Security Settlement Reached for Credit Karma and Fandango

Posted on May 01, 2014

Have you ever bought a movie ticket using popular site Fandango?  Have you ever gotten a credit report from Credit Karma?  Have you used their mobile applications?  If you answered yes to those questions, your personal information could have been exposed.

The Federal Trade Commission (FTC for short) says Fandango's and Credit Karma's mobile applications could have leaked users' credit card data and social security numbers.  According to the FTC, the companies failed to properly secure their apps which may have exposed the information users sent or received.  The SSL certificate validation was disabled which allows hackers to intercept information.   

The security issue was fixed last year and both companies have said that they are not aware of any individual's information being compromised.  Fandango and Credit Karma agreed that they misrepresented the security of the apps and failed to secure the information.

As part of the settlements, the companies are prohibited from misrepresenting the privacy level or security of their services and products.  The companies also agreed to establish more security programs and undergo security assessments by an independant company every other year for the next 20 years.

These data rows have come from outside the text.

-- ==== Sys2Proof/Laws/State.lean ====
section
/-! SUPPORT. One lemma per field per update of the state: what a setter changes and what it leaves. -/

namespace Sys2Proof.Machine.State

variable (s : State)

@[simp] theorem withH_params (x : HostRegs) : (s.withH x).params = s.params := rfl
@[simp] theorem withH_h (x : HostRegs) : (s.withH x).h = x := rfl
@[simp] theorem withH_op (x : HostRegs) : (s.withH x).op = s.op := rfl
@[simp] theorem withH_seq (x : HostRegs) : (s.withH x).seq = s.seq := rfl
@[simp] theorem withH_comm (x : HostRegs) : (s.withH x).comm = s.comm := rfl
@[simp] theorem withH_crc (x : HostRegs) : (s.withH x).crc = s.crc := rfl
@[simp] theorem withH_sel (x : HostRegs) : (s.withH x).sel = s.sel := rfl
@[simp] theorem withH_env (x : HostRegs) : (s.withH x).env = s.env := rfl
@[simp] theorem withH_bus (x : HostRegs) : (s.withH x).bus = s.bus := rfl
@[simp] theorem withH_foreign (x : HostRegs) : (s.withH x).foreign = s.foreign := rfl
@[simp] theorem withH_reads (x : HostRegs) : (s.withH x).reads = s.reads := rfl
@[simp] theorem withH_agenda (x : HostRegs) : (s.withH x).agenda = s.agenda := rfl
@[simp] theorem withH_withH (x y : HostRegs) : (s.withH x).withH y = s.withH y := rfl
@[simp] theorem withH_self : s.withH s.h = s := rfl

@[simp] theorem withOp_params (x : Byte) : (s.withOp x).params = s.params := rfl
@[simp] theorem withOp_h (x : Byte) : (s.withOp x).h = s.h := rfl
@[simp] theorem withOp_op (x : Byte) : (s.withOp x).op = x := rfl
@[simp] theorem withOp_seq (x : Byte) : (s.withOp x).seq = s.seq := rfl
@[simp] theorem withOp_comm (x : Byte) : (s.withOp x).comm = s.comm := rfl
@[simp] theorem withOp_crc (x : Byte) : (s.withOp x).crc = s.crc := rfl
@[simp] theorem withOp_sel (x : Byte) : (s.withOp x).sel = s.sel := rfl
@[simp] theorem withOp_env (x : Byte) : (s.withOp x).env = s.env := rfl
@[simp] theorem withOp_bus (x : Byte) : (s.withOp x).bus = s.bus := rfl
@[simp] theorem withOp_foreign (x : Byte) : (s.withOp x).foreign = s.foreign := rfl
@[simp] theorem withOp_reads (x : Byte) : (s.withOp x).reads = s.reads := rfl
@[simp] theorem withOp_agenda (x : Byte) : (s.withOp x).agenda = s.agenda := rfl
@[simp] theorem withOp_withOp (x y : Byte) : (s.withOp x).withOp y = s.withOp y := rfl
@[simp] theorem withOp_self : s.withOp s.op = s := rfl

@[simp] theorem withSeq_params (x : Seq) : (s.withSeq x).params = s.params := rfl
@[simp] theorem withSeq_h (x : Seq) : (s.withSeq x).h = s.h := rfl
@[simp] theorem withSeq_op (x : Seq) : (s.withSeq x).op = s.op := rfl
@[simp] theorem withSeq_seq (x : Seq) : (s.withSeq x).seq = x := rfl
@[simp] theorem withSeq_comm (x : Seq) : (s.withSeq x).comm = s.comm := rfl
@[simp] theorem withSeq_crc (x : Seq) : (s.withSeq x).crc = s.crc := rfl
@[simp] theorem withSeq_sel (x : Seq) : (s.withSeq x).sel = s.sel := rfl
@[simp] theorem withSeq_env (x : Seq) : (s.withSeq x).env = s.env := rfl
@[simp] theorem withSeq_bus (x : Seq) : (s.withSeq x).bus = s.bus := rfl
@[simp] theorem withSeq_foreign (x : Seq) : (s.withSeq x).foreign = s.foreign := rfl
@[simp] theorem withSeq_reads (x : Seq) : (s.withSeq x).reads = s.reads := rfl
@[simp] theorem withSeq_agenda (x : Seq) : (s.withSeq x).agenda = s.agenda := rfl
@[simp] theorem withSeq_withSeq (x y : Seq) : (s.withSeq x).withSeq y = s.withSeq y := rfl
@[simp] theorem withSeq_self : s.withSeq s.seq = s := rfl

@[simp] theorem withComm_params (x : CommLocals) : (s.withComm x).params = s.params := rfl
@[simp] theorem withComm_h (x : CommLocals) : (s.withComm x).h = s.h := rfl
@[simp] theorem withComm_op (x : CommLocals) : (s.withComm x).op = s.op := rfl
@[simp] theorem withComm_seq (x : CommLocals) : (s.withComm x).seq = s.seq := rfl
@[simp] theorem withComm_comm (x : CommLocals) : (s.withComm x).comm = x := rfl
@[simp] theorem withComm_crc (x : CommLocals) : (s.withComm x).crc = s.crc := rfl
@[simp] theorem withComm_sel (x : CommLocals) : (s.withComm x).sel = s.sel := rfl
@[simp] theorem withComm_env (x : CommLocals) : (s.withComm x).env = s.env := rfl
@[simp] theorem withComm_bus (x : CommLocals) : (s.withComm x).bus = s.bus := rfl
@[simp] theorem withComm_foreign (x : CommLocals) : (s.withComm x).foreign = s.foreign := rfl
@[simp] theorem withComm_reads (x : CommLocals) : (s.withComm x).reads = s.reads := rfl
@[simp] theorem withComm_agenda (x : CommLocals) : (s.withComm x).agenda = s.agenda := rfl
@[simp] theorem withComm_withComm (x y : CommLocals) : (s.withComm x).withComm y = s.withComm y := rfl
@[simp] theorem withComm_self : s.withComm s.comm = s := rfl

@[simp] theorem withCrc_params (x : CrcLocals) : (s.withCrc x).params = s.params := rfl
@[simp] theorem withCrc_h (x : CrcLocals) : (s.withCrc x).h = s.h := rfl
@[simp] theorem withCrc_op (x : CrcLocals) : (s.withCrc x).op = s.op := rfl
@[simp] theorem withCrc_seq (x : CrcLocals) : (s.withCrc x).seq = s.seq := rfl
@[simp] theorem withCrc_comm (x : CrcLocals) : (s.withCrc x).comm = s.comm := rfl
@[simp] theorem withCrc_crc (x : CrcLocals) : (s.withCrc x).crc = x := rfl
@[simp] theorem withCrc_sel (x : CrcLocals) : (s.withCrc x).sel = s.sel := rfl
@[simp] theorem withCrc_env (x : CrcLocals) : (s.withCrc x).env = s.env := rfl
@[simp] theorem withCrc_bus (x : CrcLocals) : (s.withCrc x).bus = s.bus := rfl
@[simp] theorem withCrc_foreign (x : CrcLocals) : (s.withCrc x).foreign = s.foreign := rfl
@[simp] theorem withCrc_reads (x : CrcLocals) : (s.withCrc x).reads = s.reads := rfl
@[simp] theorem withCrc_agenda (x : CrcLocals) : (s.withCrc x).agenda = s.agenda := rfl
@[simp] theorem withCrc_withCrc (x y : CrcLocals) : (s.withCrc x).withCrc y = s.withCrc y := rfl
@[simp] theorem withCrc_self : s.withCrc s.crc = s := rfl

@[simp] theorem withSel_params (x : SelectState) : (s.withSel x).params = s.params := rfl
@[simp] theorem withSel_h (x : SelectState) : (s.withSel x).h = s.h := rfl
@[simp] theorem withSel_op (x : SelectState) : (s.withSel x).op = s.op := rfl
@[simp] theorem withSel_seq (x : SelectState) : (s.withSel x).seq = s.seq := rfl
@[simp] theorem withSel_comm (x : SelectState) : (s.withSel x).comm = s.comm := rfl
@[simp] theorem withSel_crc (x : SelectState) : (s.withSel x).crc = s.crc := rfl
@[simp] theorem withSel_sel (x : SelectState) : (s.withSel x).sel = x := rfl
@[simp] theorem withSel_env (x : SelectState) : (s.withSel x).env = s.env := rfl
@[simp] theorem withSel_bus (x : SelectState) : (s.withSel x).bus = s.bus := rfl
@[simp] theorem withSel_foreign (x : SelectState) : (s.withSel x).foreign = s.foreign := rfl
@[simp] theorem withSel_reads (x : SelectState) : (s.withSel x).reads = s.reads := rfl
@[simp] theorem withSel_agenda (x : SelectState) : (s.withSel x).agenda = s.agenda := rfl
@[simp] theorem withSel_withSel (x y : SelectState) : (s.withSel x).withSel y = s.withSel y := rfl
@[simp] theorem withSel_self : s.withSel s.sel = s := rfl

@[simp] theorem withEnv_params (x : Env) : (s.withEnv x).params = s.params := rfl
@[simp] theorem withEnv_h (x : Env) : (s.withEnv x).h = s.h := rfl
@[simp] theorem withEnv_op (x : Env) : (s.withEnv x).op = s.op := rfl
@[simp] theorem withEnv_seq (x : Env) : (s.withEnv x).seq = s.seq := rfl
@[simp] theorem withEnv_comm (x : Env) : (s.withEnv x).comm = s.comm := rfl
@[simp] theorem withEnv_crc (x : Env) : (s.withEnv x).crc = s.crc := rfl
@[simp] theorem withEnv_sel (x : Env) : (s.withEnv x).sel = s.sel := rfl
@[simp] theorem withEnv_env (x : Env) : (s.withEnv x).env = x := rfl
@[simp] theorem withEnv_bus (x : Env) : (s.withEnv x).bus = s.bus := rfl
@[simp] theorem withEnv_foreign (x : Env) : (s.withEnv x).foreign = s.foreign := rfl
@[simp] theorem withEnv_reads (x : Env) : (s.withEnv x).reads = s.reads := rfl
@[simp] theorem withEnv_agenda (x : Env) : (s.withEnv x).agenda = s.agenda := rfl
@[simp] theorem withEnv_withEnv (x y : Env) : (s.withEnv x).withEnv y = s.withEnv y := rfl
@[simp] theorem withEnv_self : s.withEnv s.env = s := rfl

@[simp] theorem withBus_params (x : List Txn) : (s.withBus x).params = s.params := rfl
@[simp] theorem withBus_h (x : List Txn) : (s.withBus x).h = s.h := rfl
@[simp] theorem withBus_op (x : List Txn) : (s.withBus x).op = s.op := rfl
@[simp] theorem withBus_seq (x : List Txn) : (s.withBus x).seq = s.seq := rfl
@[simp] theorem withBus_comm (x : List Txn) : (s.withBus x).comm = s.comm := rfl
@[simp] theorem withBus_crc (x : List Txn) : (s.withBus x).crc = s.crc := rfl
@[simp] theorem withBus_sel (x : List Txn) : (s.withBus x).sel = s.sel := rfl
@[simp] theorem withBus_env (x : List Txn) : (s.withBus x).env = s.env := rfl
@[simp] theorem withBus_bus (x : List Txn) : (s.withBus x).bus = x := rfl
@[simp] theorem withBus_foreign (x : List Txn) : (s.withBus x).foreign = s.foreign := rfl
@[simp] theorem withBus_reads (x : List Txn) : (s.withBus x).reads = s.reads := rfl
@[simp] theorem withBus_agenda (x : List Txn) : (s.withBus x).agenda = s.agenda := rfl
@[simp] theorem withBus_withBus (x y : List Txn) : (s.withBus x).withBus y = s.withBus y := rfl
@[simp] theorem withBus_self : s.withBus s.bus = s := rfl

@[simp] theorem withForeign_params (x : List Txn) : (s.withForeign x).params = s.params := rfl
@[simp] theorem withForeign_h (x : List Txn) : (s.withForeign x).h = s.h := rfl
@[simp] theorem withForeign_op (x : List Txn) : (s.withForeign x).op = s.op := rfl
@[simp] theorem withForeign_seq (x : List Txn) : (s.withForeign x).seq = s.seq := rfl
@[simp] theorem withForeign_comm (x : List Txn) : (s.withForeign x).comm = s.comm := rfl
@[simp] theorem withForeign_crc (x : List Txn) : (s.withForeign x).crc = s.crc := rfl
@[simp] theorem withForeign_sel (x : List Txn) : (s.withForeign x).sel = s.sel := rfl
@[simp] theorem withForeign_env (x : List Txn) : (s.withForeign x).env = s.env := rfl
@[simp] theorem withForeign_bus (x : List Txn) : (s.withForeign x).bus = s.bus := rfl
@[simp] theorem withForeign_foreign (x : List Txn) : (s.withForeign x).foreign = x := rfl
@[simp] theorem withForeign_reads (x : List Txn) : (s.withForeign x).reads = s.reads := rfl
@[simp] theorem withForeign_agenda (x : List Txn) : (s.withForeign x).agenda = s.agenda := rfl
@[simp] theorem withForeign_withForeign (x y : List Txn) : (s.withForeign x).withForeign y = s.withForeign y := rfl
@[simp] theorem withForeign_self : s.withForeign s.foreign = s := rfl

@[simp] theorem withReads_params (x : List (Byte × Byte)) : (s.withReads x).params = s.params := rfl
@[simp] theorem withReads_h (x : List (Byte × Byte)) : (s.withReads x).h = s.h := rfl
@[simp] theorem withReads_op (x : List (Byte × Byte)) : (s.withReads x).op = s.op := rfl
@[simp] theorem withReads_seq (x : List (Byte × Byte)) : (s.withReads x).seq = s.seq := rfl
@[simp] theorem withReads_comm (x : List (Byte × Byte)) : (s.withReads x).comm = s.comm := rfl
@[simp] theorem withReads_crc (x : List (Byte × Byte)) : (s.withReads x).crc = s.crc := rfl
@[simp] theorem withReads_sel (x : List (Byte × Byte)) : (s.withReads x).sel = s.sel := rfl
@[simp] theorem withReads_env (x : List (Byte × Byte)) : (s.withReads x).env = s.env := rfl
@[simp] theorem withReads_bus (x : List (Byte × Byte)) : (s.withReads x).bus = s.bus := rfl
@[simp] theorem withReads_foreign (x : List (Byte × Byte)) : (s.withReads x).foreign = s.foreign := rfl
@[simp] theorem withReads_reads (x : List (Byte × Byte)) : (s.withReads x).reads = x := rfl
@[simp] theorem withReads_agenda (x : List (Byte × Byte)) : (s.withReads x).agenda = s.agenda := rfl
@[simp] theorem withReads_withReads (x y : List (Byte × Byte)) : (s.withReads x).withReads y = s.withReads y := rfl
@[simp] theorem withReads_self : s.withReads s.reads = s := rfl

@[simp] theorem withAgenda_params (x : List Turn) : (s.withAgenda x).params = s.params := rfl
@[simp] theorem withAgenda_h (x : List Turn) : (s.withAgenda x).h = s.h := rfl
@[simp] theorem withAgenda_op (x : List Turn) : (s.withAgenda x).op = s.op := rfl
@[simp] theorem withAgenda_seq (x : List Turn) : (s.withAgenda x).seq = s.seq := rfl
@[simp] theorem withAgenda_comm (x : List Turn) : (s.withAgenda x).comm = s.comm := rfl
@[simp] theorem withAgenda_crc (x : List Turn) : (s.withAgenda x).crc = s.crc := rfl
@[simp] theorem withAgenda_sel (x : List Turn) : (s.withAgenda x).sel = s.sel := rfl
@[simp] theorem withAgenda_env (x : List Turn) : (s.withAgenda x).env = s.env := rfl
@[simp] theorem withAgenda_bus (x : List Turn) : (s.withAgenda x).bus = s.bus := rfl
@[simp] theorem withAgenda_foreign (x : List Turn) : (s.withAgenda x).foreign = s.foreign := rfl
@[simp] theorem withAgenda_reads (x : List Turn) : (s.withAgenda x).reads = s.reads := rfl
@[simp] theorem withAgenda_agenda (x : List Turn) : (s.withAgenda x).agenda = x := rfl
@[simp] theorem withAgenda_withAgenda (x y : List Turn) : (s.withAgenda x).withAgenda y = s.withAgenda y := rfl
@[simp] theorem withAgenda_self : s.withAgenda s.agenda = s := rfl

end Sys2Proof.Machine.State
end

It is not known how many people may have been compromised however, Credit Karma's app has been downloaded more than one million times and Fandango's has been downloaded more than 18.5 million times.  The information that may have been vulnerable through Fandango between March 2009 and March 2013 is consumers' credit card info, email addresses and passwords.  Credit Karma may have exposed, between July 2012 and January 2013, consumers' names, Social Security numbers, birthdates, addresses, phone numbers, and credit scores.